Dazed Net Stock Owners Ask, How Low Can They Go? Investing: Severe decline
calls into question assumptions about young companies' worth. 'You think, "There
goes my down payment," ' says one executive.
By JOSEPH MENN, Times Staff Writer

SAN FRANCISCO--Three weeks of devastating losses have demoralized even
some of the hardiest players in the Internet stock arena--from share-option-laden
Silicon Valley workers to Middle American day traders to veteran Wall Street
money managers.

With that backdrop, this week may bring the biggest test yet for the Net stocks
mania that has kept investors transfixed for much of the last year. Although
Internet investors are accustomed to volatility, the latest decline in many of the
stocks has been the longest and deepest in their young histories.

The Interactive Week index of 49 Net-related shares has plunged 19% in three
weeks, with only feeble rally attempts interspersed. The index is off nearly 27%
from its record high reached April 26.

For many individual stocks, the damage has been much worse, with plenty off
50% to 70% from their 1999 peaks. The worst-hit include the industry's leaders,
such as Amazon.com, EBay and America Online.

And last week, new stock offerings by companies such as Net florist
1-800-Flowers.com and Internet Gold, Israel's leading Net service provider, fell
below their initial offering prices--a disaster for the companies, their investors and
the stocks' underwriters.

The wealth destruction--albeit on paper--has been enormous, just as
the buildup of wealth in these stocks since spring 1998 had been
enormous. "You think, 'There goes my down payment,' " said Krista Thomas of
Inernet holding company CMGI Inc., which owns pieces of e-mail provider
Critical Path and online marketer Engage Technologies.
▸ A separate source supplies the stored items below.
-- ==== Sys2Proof/Machine/State.lean ====
section
/-! DEFINITION. The state of the block (10_state.md R13 to R23, 20_memory.md R25), as plain data, its reset value
(R23, 70_reset_and_hazards.md R103), and the reasons a step could stop. -/

namespace Sys2Proof.Machine

/-- The register file: exactly eleven Words (R13), no aliases. -/
structure RegFile where
  a : Word
  b : Word
  c : Word
  x : Word
  y : Word
  z : Word
  i : Word
  j : Word
  sp : Word
  pc : Word
  o : Word
  deriving DecidableEq, Repr

/-- The memory array of 65536 Words (R25), sparse: cells of (word address, Word), addresses strictly rising, no cell
equal to what an unlisted address reads as (`Memory.wf`). The unit is the Word, the spec's smallest unit (R28), log
entry 1. -/
structure Memory where
  cells : List (Nat × Word)
  deriving DecidableEq, Repr

/-- The fault kinds (60_exceptions.md R88). -/
inductive FaultKind where
  /-- Code 1, a key that is not in the opcode table (R89). -/
  | unknownOpcode
  /-- Code 2, an operand code outside all ranges: never produced, since the ranges cover every code (R90). -/
  | unknownOperandCode
  deriving DecidableEq, Repr

/-- The fault record (R20, R89). -/
structure FaultRecord where
  /-- `fault_kind`. -/
  kind : FaultKind
  /-- `fault_value`: the offending key or code, no larger than 0xFFFF. -/
  value : Word
  /-- `fault_pc`: the address of the faulting instruction word. -/
  pc : Word
  deriving DecidableEq, Repr

/-- The engine status (R20). The record is meaningful only in Faulted, so it stands there and nowhere else (log
entry 3). -/
inductive Status where
  | idle
  | faulted (record : FaultRecord)
  deriving DecidableEq, Repr

/-- The whole state of the block (R13 to R22: "Nothing else is architectural state"). -/
structure State where
  /-- The eleven registers (R13 to R17). -/
  regs : RegFile
  /-- The memory array (R25). -/
  mem : Memory
  /-- The cycle counter, unbounded (R19, log entry 11). -/
  cycles : Nat
  /-- The skip flag (R18). -/
  skip : Bool
  /-- The engine status with the fault record (R20). -/
  status : Status
  deriving DecidableEq, Repr

/-- Why a step could stop outside the block's own fault state. The block's fault is a state the spec describes (status
Faulted, 60_exceptions.md R92), so a step that faults answers a NEXT state (log entry 2). -/
inductive Fault where
  /-- Raised by nobody: no operand code is outside the defined ranges (R90: "A model may keep the constructor for fidelity
  to the source but must never produce it"). Safe. -/
  | unknownOperandCode (code : BitVec 6)
  deriving DecidableEq, Repr

/-- Why a step could be refused. -/
inductive Refusal where
  /-- Raised only by an arm of `exec` whose instruction has no meaning yet; no arm does. Safe. -/
  | notModelled (mnemonic : String)
  deriving DecidableEq, Repr

/-- The register file after reset (R23). -/
def RegFile.reset : RegFile :=
  { a := 0, b := 0, c := 0, x := 0, y := 0, z := 0, i := 0, j := 0, sp := Config.spReset, pc := 0, o := 0 }

/-- The state after reset, and after construction (R23, R103): memory all zero, nothing listed. -/
def State.reset : State :=
  { regs := RegFile.reset, mem := { cells := [] }, cycles := 0, skip := false, status := .idle }

end Sys2Proof.Machine
end

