-- ==== Sys2Proof/Safety.lean ====
section
/-! DEFINITION. The terms the claims use: what an operand reads and where it writes, said once from the table of
30_encoding.md R42 without handles; the words the next step reads; the invariant of the machine; and which registers an
instruction's operands name. -/

namespace Sys2Proof.Machine

/-- A stack-slot operand (R42: codes 0x18 and 0x1A). -/
def isStackSlot : Operand → Bool
  | .pop | .push => true
  | .reg _ | .ind _ | .idx _ _ | .peek | .abs _ | .long _ | .short _ => false

/-- The value an operand reads in a state (R42). -/
def operandValue (a : Operand) (s : State) : Word :=
  match a with
  | .reg r => s.getReg r
  | .ind g => s.readWord (s.getReg g.toReg)
  | .idx g n => s.readWord (s.getReg g.toReg + n)
  | .pop | .push | .peek => s.readWord (s.getReg .sp)
  | .abs n => s.readWord n
  | .long n => n
  | .short n => BitVec.ofNat 16 n

/-- The state after an operand is read: a stack slot pops (R42, R60). -/
def afterRead (a : Operand) (s : State) : State :=
  if isStackSlot a then s.setReg .sp (s.getReg .sp + 1) else s

/-- The state after a word is written to an operand: the address is that of the state `s0` in which the operand was
resolved (R59), the write happens in `s`; a stack slot pushes, a peek and a literal discard (R42, R60). -/
def storeOperand (a : Operand) (v : Word) (s0 s : State) : State :=
  match a with
  | .reg r => s.setReg r v
  | .ind g => s.writeWord (s0.getReg g.toReg) v
  | .idx g n => s.writeWord (s0.getReg g.toReg + n) v
  | .abs n => s.writeWord n v
  | .pop | .push => (s.setReg .sp (s.getReg .sp - 1)).writeWord (s.getReg .sp - 1) v
  | .peek | .long _ | .short _ => s

/-- The words the next step can read as one instruction: at PC and the two after it (R44, R45). -/
def State.window (s : State) : List Word :=
  [s.readWord (s.getReg .pc), s.readWord (s.getReg .pc + 1), s.readWord (s.getReg .pc + 2)]

/-- The state after an instruction word and `n` extension words are fetched and ticked (R54, R57). -/
def State.advanced (s : State) (n : Nat) : State :=
  { s with regs := s.regs.set .pc (s.getReg .pc + BitVec.ofNat 16 (n + 1)), cycles := s.cycles + n }

/-- The conditional instructions (43_conditional.md). -/
def isConditional : Instr → Bool
  | .ife _ _ | .ifn _ _ | .ifg _ _ | .ifb _ _ => true
  | .set _ _ | .add _ _ | .sub _ _ | .mul _ _ | .div _ _ | .mod _ _ | .shl _ _ | .shr _ _
  | .and _ _ | .bor _ _ | .xor _ _ | .jsr _ => false

/-- The operand names a register: as itself, or for its address. -/
def operandNames (r : Reg) : Operand → Bool
  | .reg q => decide (q = r)
  | .ind g | .idx g _ => decide (g.toReg = r)
  | .pop | .peek | .push | .abs _ | .long _ | .short _ => false

/-- Some operand of the instruction names a register. -/
def instrNames (r : Reg) (i : Instr) : Bool :=
  operandNames r (operandsOf i).1 || ((operandsOf i).2.map (operandNames r)).getD false

/-- A status the block can be in: Idle, or Faulted with a record of an unassigned extended key (R89, R90). -/
def Status.legal : Status → Prop
  | .idle => True
  | .faulted r =>
    r.kind = .unknownOpcode ∧ 0xFF00 ≤ r.value.toNat ∧ r.value.toNat ≤ 0xFF3F ∧ r.value.toNat ≠ 0xFF01

/-- The invariant of the machine: memory in canonical form, a legal status, and no skip pending in Faulted (R92). -/
def State.Inv (s : State) : Prop :=
  s.mem.wf = true ∧ s.status.legal ∧ (s.status ≠ .idle → s.skip = false)

end Sys2Proof.Machine
end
In front of computers and TVs across the country last week, professional and
novice investors alike watched their screens as they would car wrecks.

At a San Francisco investment conference, money manager Langwith
Manion kept checking a stock chart of AOL. He pointed to where the stock's last
great slide had ended, at about $90 a share in June. This time, the stock fell
through that level, ending Friday at $84.75.At its peak in April, AOL fetched
$175.50 a share, valuing the companyat nearly $200 billion. The question that's
been asked about Net stocks many times over the last year--whether this is the
final burst of the bubble--is again topic A. But with more urgency.

"UNBELIEVABLE. I've never seen such carnage. EBay down 10% today," read
one posting to a Silicon Investor Internet message board last week. "By next
week, they'll all be penny stocks. I can't even 'ask Jeeves' anymore. He's
bankrupt," the poster wrote.

(Not exactly: Ask Jeeves, an Internet question-and-answer fact-finding service,
went public at $14 last month and bounded to $77.81 in a day. It's still a going
concern, though the stock is now at $30.50.)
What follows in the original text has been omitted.